By some strange and bizarre twist of fate, Omar Mateen did exactly what he did not intend to do. He took the lives of gay people and made them extraordinary.
He infused their stories with a poignancy they might not have possessed otherwise.
He enabled the rest of the world to see themselves in their stories, to weep at the sheer waste of lives cut short, says Sandip Roy.
Just the other day I was having dinner with friends in San Francisco. It was a scene out of a Home and Garden happy family tableau. The two little girls, toddlers, barely able to walk, were babbling away happily, banging their plates and dishes with glee. The parents were heating up their food and getting dinner ready while chatting about work, old friends and Donald Trump.
I was perched at the kitchen counter with a glass of white wine looking at the spectacular view outside -- the rolling San Francisco hills, studded with picturesque little houses, the tendrils of fog and not far away, a giant rainbow flag fluttering in the lazy afternoon light. It felt so tranquil in its normalcy, I didn't think that for much of the world this was unusual.
The friends were a gay couple. I'd been to their wedding a long time ago and now it seemed the most natural thing in the world to sit in their living room while they prepared dinner for their little girls. Soon it would be LGBTQ Pride in San Francisco. My friends were trying to decide if they would go with their little girls. Their biggest issue was whether the girls could deal with the crowds. The gay movement seemed to have effortlessly entered the mainstream.
Barely a week later that image of gay life in urban America was shattered. When we talk about gays in America today we think of dead bodies in a nightclub, 49 and counting. We think of a man named Omar Mateen who came into a nightclub and slaughtered everyone he could. His father told the media Omar hated gays. He had been violently repulsed seeing two men kiss in Miami and even more incensed that they had done it in front of his young son.
Now that story is slowly being subsumed by the politics of a presidential election. Trump wants to dare Barack Obama to say Islamic terrorist. Obama wants to talk about America and gun control. Hillary Clinton wants to talk about both. But that's playing politics, picking angles that fit with agendas.
Mateen apparently was not particularly religious. He violently abused his wife. He had anger management issues. Some patrons said he would come to the Pulse nightclub to drink because he could not drink at home. But in the end, because he invoked the name of Islamic State in a call to 911, he fits the label of an Islamic terrorist.
But let's not forget in the midst of all this that Mateen did not select any nightclub. He selected a gay club for his massacre. The man who could not turn his eyes away from two men kissing in Miami has inadvertently focused the world's eyes on gay lives.
These are not lives of activists. These are not lives of celebrities coming out. These are the lives of ordinary people like my friends in San Francisco.
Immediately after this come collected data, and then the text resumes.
theorem test_wf_refuses_2 : ([
    .galleryAccess 0 0 ([{ req := 0, addr := 0, op := 0, len := 0 }]) 1 [],
    .galleryAccess 0 0 ([{ req := 0, addr := 1, op := 0, len := 64 }]) 1 [],
    .galleryAccess 0 0 ([{ req := 0, addr := 0xFFFFFFFE, op := 0, len := 3 }]) 1 [],
    .galleryAccess 0 0 ([{ req := 0, addr := 0, op := 1, len := 2, data := [1] }]) 1 [],
    .galleryAccess 0 0 ([{ req := 0, addr := 0, op := 1, len := 1, data := [256] }]) 1 [],
    .galleryAccess 0 0 ([{ req := 0, addr := 0, op := 0, ecc := [3] }]) 1 [],
    .galleryAccess 0 0 [] 1 ([{ req := 28, addr := 0, op := 0 }]), .sidebandAssert 28, .dmaDescriptor 28 24 0 0 0 [],
    .dmaDescriptor 0 23 0 0 0 [], .dmaDescriptor 0 28 0 0 0 [], .dmaDescriptor 0 24 0 0 0 [3], .semAcquire 128 [] .none_,
    .semAcquire 0 ([.engine 28]) .none_, .semAcquire 0 [] (.release (.engine 28)), .semRelease 128 .sid0 0,
    .semRelease 0 (.engine 28) 0, .semForce (.engine 28) 0, .fifPushLo 64 0 0 none, .fifPushLo 0 28 0 none, .fifPushHi 64 0 0,
    .fifPushHi 0 28 0, .fifPushHiEnd 64 0 0 none, .fifPushHiEnd 0 28 0 none, .fifPopLo 0 0 false (some ⟨0x100000000, 0, false⟩),
    .fifPopLo 0 0 false (some ⟨0, 0x100000000, false⟩)] : List Instr).all (fun c => !c.wf) = true := by
  decide +kernel

theorem test_wf_refuses_3 : ([
    .fifPopLo 64 0 false none, .fifPopLo 0 28 false none, .flush 0 0 (some ⟨0x100000000, 0, false⟩),
    .flush 0 0 (some ⟨0, 0x100000000, false⟩), .flush 64 0 none, .flush 0 28 none, .dropPacket 0 0 (some ⟨0x100000000, 0, false⟩),
    .dropPacket 0 0 (some ⟨0, 0x100000000, false⟩), .dropPacket 64 0 none, .dropPacket 0 28 none, .fifCfgWrite 64 .sid0 0,
    .fifCfgWrite 0 (.engine 28) 0, .sessionOpen 4 0 0, .sessionOpen 0 65536 0, .sessionOpen 0 0 256, .sessionClose 512,
    .registerWrite (.engine 28) 0 0 [], .registerWrite .sid0 2097152 0 [], .registerWrite .sid0 0 0 ([(.engine 28, 0)]),
    .rcFieldRead (.engine 28) 0, .rcFieldRead .sid0 2097152, .frmNumLoRead (.engine 28), .breakpointHit 4 0, .breakpointHit 0 8,
    .step (.engine 28), .opNop 4] : List Instr).all (fun c => !c.wf) = true := by
  decide +kernel

theorem test_wf_refuses_4 : ([
    .opLd 4 0 0 0, .opLd 0 4 0 0, .opLd 0 0 16777216 0, .opLdn 4 0 0 0, .opLdn 0 4 0 0, .opLdn 0 0 16777216 0, .opAnd 4 0 0 0,
    .opAnd 0 4 0 0, .opAnd 0 0 16777216 0, .opAndn 4 0 0 0, .opAndn 0 4 0 0, .opAndn 0 0 16777216 0, .opOr 4 0 0 0, .opOr 0 4 0 0,
    .opOr 0 0 16777216 0, .opOrn 4 0 0 0, .opOrn 0 4 0 0, .opOrn 0 0 16777216 0, .opXor 4 0 0 0, .opXor 0 4 0 0, .opXor 0 0 16777216 0,
    .opNot 4, .opBopen 4, .opBcand 4, .opBcor 4, .opEdgp 4 0 0 0] : List Instr).all (fun c => !c.wf) = true := by
  decide +kernel

theorem test_wf_refuses_5 : ([
    .opEdgp 0 4 0 0, .opEdgp 0 0 16777216 0, .opEdgn 4 0 0 0, .opEdgn 0 4 0 0, .opEdgn 0 0 16777216 0, .opSt 4 0 0 0, .opSt 0 4 0 0,
    .opSt 0 0 16777216 0, .opStn 4 0 0 0, .opStn 0 4 0 0, .opStn 0 0 16777216 0, .opSet 4 0 0 0, .opSet 0 4 0 0, .opSet 0 0 16777216 0,
    .opRst 4 0 0 0, .opRst 0 4 0 0, .opRst 0 0 16777216 0, .opStwc 4 0 0 0, .opStwc 0 4 0 0, .opStwc 0 0 16777216 0, .opTon 4 0 0 0,
    .opTon 0 4 0 0, .opTon 0 0 16777216 0, .opTof 4 0 0 0, .opTof 0 4 0 0, .opTof 0 0 16777216 0] : List Instr).all (fun c => !c.wf) = true := by
  decide +kernel

theorem test_wf_refuses_6 : ([
    .opTp 4 0 0 0, .opTp 0 4 0 0, .opTp 0 0 16777216 0, .opCtu 4 0 0 0, .opCtu 0 4 0 0, .opCtu 0 0 16777216 0, .opCtd 4 0 0 0,
    .opCtd 0 4 0 0, .opCtd 0 0 16777216 0, .opCld 4 0 0 0, .opCld 0 4 0 0, .opCld 0 0 16777216 0, .opLdw 4 0 0 0, .opLdw 0 4 0 0,
    .opLdw 0 0 16777216 0, .opStw 4 0 0 0, .opStw 0 4 0 0, .opStw 0 0 16777216 0, .opSwp 4, .opAdd 4 0 0 0, .opAdd 0 4 0 0,
    .opAdd 0 0 16777216 0, .opAdds 4 0 0 0, .opAdds 0 4 0 0, .opAdds 0 0 16777216 0, .opSub 4 0 0 0] : List Instr).all (fun c => !c.wf) = true := by
  decide +kernel

theorem test_wf_refuses_7 : ([
    .opSub 0 4 0 0, .opSub 0 0 16777216 0, .opSubs 4 0 0 0, .opSubs 0 4 0 0, .opSubs 0 0 16777216 0, .opMul 4 0 0 0, .opMul 0 4 0 0,
    .opMul 0 0 16777216 0, .opMuls 4 0 0 0, .opMuls 0 4 0 0, .opMuls 0 0 16777216 0, .opDiv 4 0 0 0, .opDiv 0 4 0 0,
    .opDiv 0 0 16777216 0, .opAndw 4 0 0 0, .opAndw 0 4 0 0, .opAndw 0 0 16777216 0, .opOrw 4 0 0 0, .opOrw 0 4 0 0,
    .opOrw 0 0 16777216 0, .opXorw 4 0 0 0, .opXorw 0 4 0 0, .opXorw 0 0 16777216 0, .opShl 4 0 0 0, .opShl 0 4 0 0,
    .opShl 0 0 16777216 0] : List Instr).all (fun c => !c.wf) = true := by
  decide +kernel

theorem test_wf_refuses_8 : ([
    .opShr 4 0 0 0, .opShr 0 4 0 0, .opShr 0 0 16777216 0, .opCeq 4 0 0 0, .opCeq 0 4 0 0, .opCeq 0 0 16777216 0, .opCne 4 0 0 0,
    .opCne 0 4 0 0, .opCne 0 0 16777216 0, .opCgt 4 0 0 0, .opCgt 0 4 0 0, .opCgt 0 0 16777216 0, .opCge 4 0 0 0, .opCge 0 4 0 0,
    .opCge 0 0 16777216 0, .opClt 4 0 0 0, .opClt 0 4 0 0, .opClt 0 0 16777216 0, .opCle 4 0 0 0, .opCle 0 4 0 0,
    .opCle 0 0 16777216 0, .opLdx 4 0 0 0, .opLdx 0 4 0 0, .opLdx 0 0 16777216 0, .opAddx 4 0 0 0, .opAddx 0 4 0 0] : List Instr).all (fun c => !c.wf) = true := by
  decide +kernel

theorem test_wf_refuses_9 : ([
    .opAddx 0 0 16777216 0, .opJmp 4 0 0 0, .opJmp 0 4 0 0, .opJmp 0 0 16777216 0, .opJmpc 4 0 0 0, .opJmpc 0 4 0 0,
    .opJmpc 0 0 16777216 0, .opJmpcn 4 0 0 0, .opJmpcn 0 4 0 0, .opJmpcn 0 0 16777216 0, .opCall 4 0 0 0, .opCall 0 4 0 0,
    .opCall 0 0 16777216 0, .opRet 4, .opTbl 4 0 0 0, .opTbl 0 4 0 0, .opTbl 0 0 16777216 0, .opMovb 4 0 0 0, .opMovb 0 4 0 0,
    .opMovb 0 0 16777216 0, .opLdf 4 0 0 0, .opLdf 0 4 0 0, .opLdf 0 0 16777216 0, .opSvc 4 0 0 0, .opSvc 0 4 0 0,
    .opSvc 0 0 16777216 0] : List Instr).all (fun c => !c.wf) = true := by
  decide +kernel

theorem test_wf_refuses_10 : ([
    .opEnd 4, .reqStop (.program 4 0 0) {}, .reqBasic (.program 4 0 0) {}, .plxAbort (.program 4 0 0) {},
    .retainSave (.program 4 0 0) {}, .setGroup (.program 4 0 0) {}, .releaseGroup (.program 4 0 0) {}, .setNode (.program 4 0 0) {},
    .releaseNode (.program 4 0 0) {}, .selectRecipe (.program 4 0 0) {}, .emergency (.program 4 0 0) {},
    .overlayPresence (.program 4 0 0) {}, .readStaging (.program 4 0 0) {}, .nodeQuery (.program 4 0 0) {},
    .nodeIdentify (.program 4 0 0) {}, .nodeRestart (.program 4 0 0) {}, .shortTest (.program 4 0 0) {}, .loopOpen (.program 4 0 0) {},
    .loopClose (.program 4 0 0) {}, .setCoef (.program 4 0 0) {}, .setSp (.program 4 0 0) {}, .hoistMove (.program 4 0 0) {},
    .hoistStop (.program 4 0 0) {}, .hoistHome (.program 4 0 0) {}, .roverStatus (.program 4 0 0) {}, .taskQueue (.program 4 0 0) {}] : List Instr).all (fun c => !c.wf) = true := by
  decide +kernel

theorem test_wf_refuses_11 : ([
    .taskAssign (.program 4 0 0) {}, .taskCancel (.program 4 0 0) {}, .roverHold (.program 4 0 0) {},
    .roverRelease (.program 4 0 0) {}, .knotResolve (.program 4 0 0) {}, .corridorClose (.program 4 0 0) {},
    .corridorOpen (.program 4 0 0) {}, .declareStop (.program 4 0 0) {}, .trigArm (.program 4 0 0) {}, .trigEmit (.program 4 0 0) {},
    .trigRead (.program 4 0 0) {}, .calRead (.program 4 0 0) {}, .harmRead (.program 4 0 0) {}, .demandReset (.program 4 0 0) {},
    .stationDiag (.program 4 0 0) {}, .daliArc (.program 4 0 0) {}, .daliCmd (.program 4 0 0) {}, .daliQuery (.program 4 0 0) {},
    .logEvent (.program 4 0 0) {}, .commitFrameWithdraw 281474976710656, .commitFrameClose 281474976710656,
    .nodeReport 6 0 0 0 (.sensor 0 0 []), .nodeReport 0 2047 0 0 (.sensor 0 0 []), .nodeReport 0 0 65536 0 (.sensor 0 0 []),
    .nodeReport 0 0 0 4294967296 (.sensor 0 0 []), .reportWaitExpiry 4096] : List Instr).all (fun c => !c.wf) = true := by
  decide +kernel

theorem test_wf_refuses_12 : ([
    .tempAgeExpiry 4096, .calStore (.engine 28) 0, .calLoad (.engine 28) 0, .lgtNsel (.engine 28) 0, .lgtSsel (.engine 28) 0,
    .beaconTx 6, .exclusionTx 6, .commitFrameTx 6, .mapannTx 6, .mapChangeEffect 6, .mapchgApply (.engine 28) 0 0,
    .mapchgApply .sid0 6 0, .frameRx 6 ({ typ := 0 }), .joinReq 6 0 0 0, .joinReq 0 18446744073709551616 0 0, .joinReq 0 0 2 0,
    .joinReq 0 0 0 18446744073709551616, .joinConfirm 6 0 false false, .joinConfirm 0 2047 false false, .joinTimeout 6 0,
    .joinTimeout 0 2047, .supervisionTimeout 6 0, .supervisionTimeout 0 2047, .quarantineExpiry 6 0, .quarantineExpiry 0 2047,
    .sleepUplink 6 0 0 0 none] : List Instr).all (fun c => !c.wf) = true := by
  decide +kernel

theorem test_wf_refuses_13 : ([
    .sleepUplink 0 2047 0 0 none, .ackRx 6 0 0 0, .ackRx 0 2047 0 0, .ackRx 0 0 4294967296 0, .ackRx 0 0 0 65536, .macRepeat 6 0 0,
    .macRepeat 0 2047 0, .macRepeat 0 0 4294967296, .txnResend 6 0 0, .txnResend 0 2047 0, .txnResend 0 0 4294967296,
    .txnTimeout 6 0 0, .txnTimeout 0 2047 0, .txnTimeout 0 0 4294967296, .nodeResponse 6 0 0 0 0 [], .nodeResponse 0 2047 0 0 0 [],
    .nodeResponse 0 0 65536 0 0 [], .nodeResponse 0 0 0 4294967296 0 [], .nodeResponse 0 0 0 0 256 [], .nack 6 0 0 0 0 0,
    .nack 0 2047 0 0 0 0, .nack 0 0 65536 0 0 0, .nack 0 0 0 4294967296 0 0, .nack 0 0 0 0 4294967296 0, .relay 6 0 false 0,
    .relay 0 2047 false 0] : List Instr).all (fun c => !c.wf) = true := by
  decide +kernel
Anthony Luis Laureanodisla performed in drag as Alanis Laurell. Jean Carlos Mendez Perez worked at a Perfumania store. That's where he charmed a customer named Luis Daniel Wilson-Leon a decade ago. They became long-time partners and both died that night. Darryl Roman Burt II was a financial aid officer, known for his big smile and colourful bow ties. Luis Vielma worked the Harry Potter ride at Universal Studios.
These stories are ordinary stories, so humdrum they never made news. Until now. By some strange and bizarre twist of fate, the killer did exactly what he did not intend to do. He took the lives of gay people and made them extraordinary. He infused their stories with a poignancy they might not have possessed otherwise. He enabled the rest of the world to see themselves in their stories, to weep at the sheer waste of lives cut short.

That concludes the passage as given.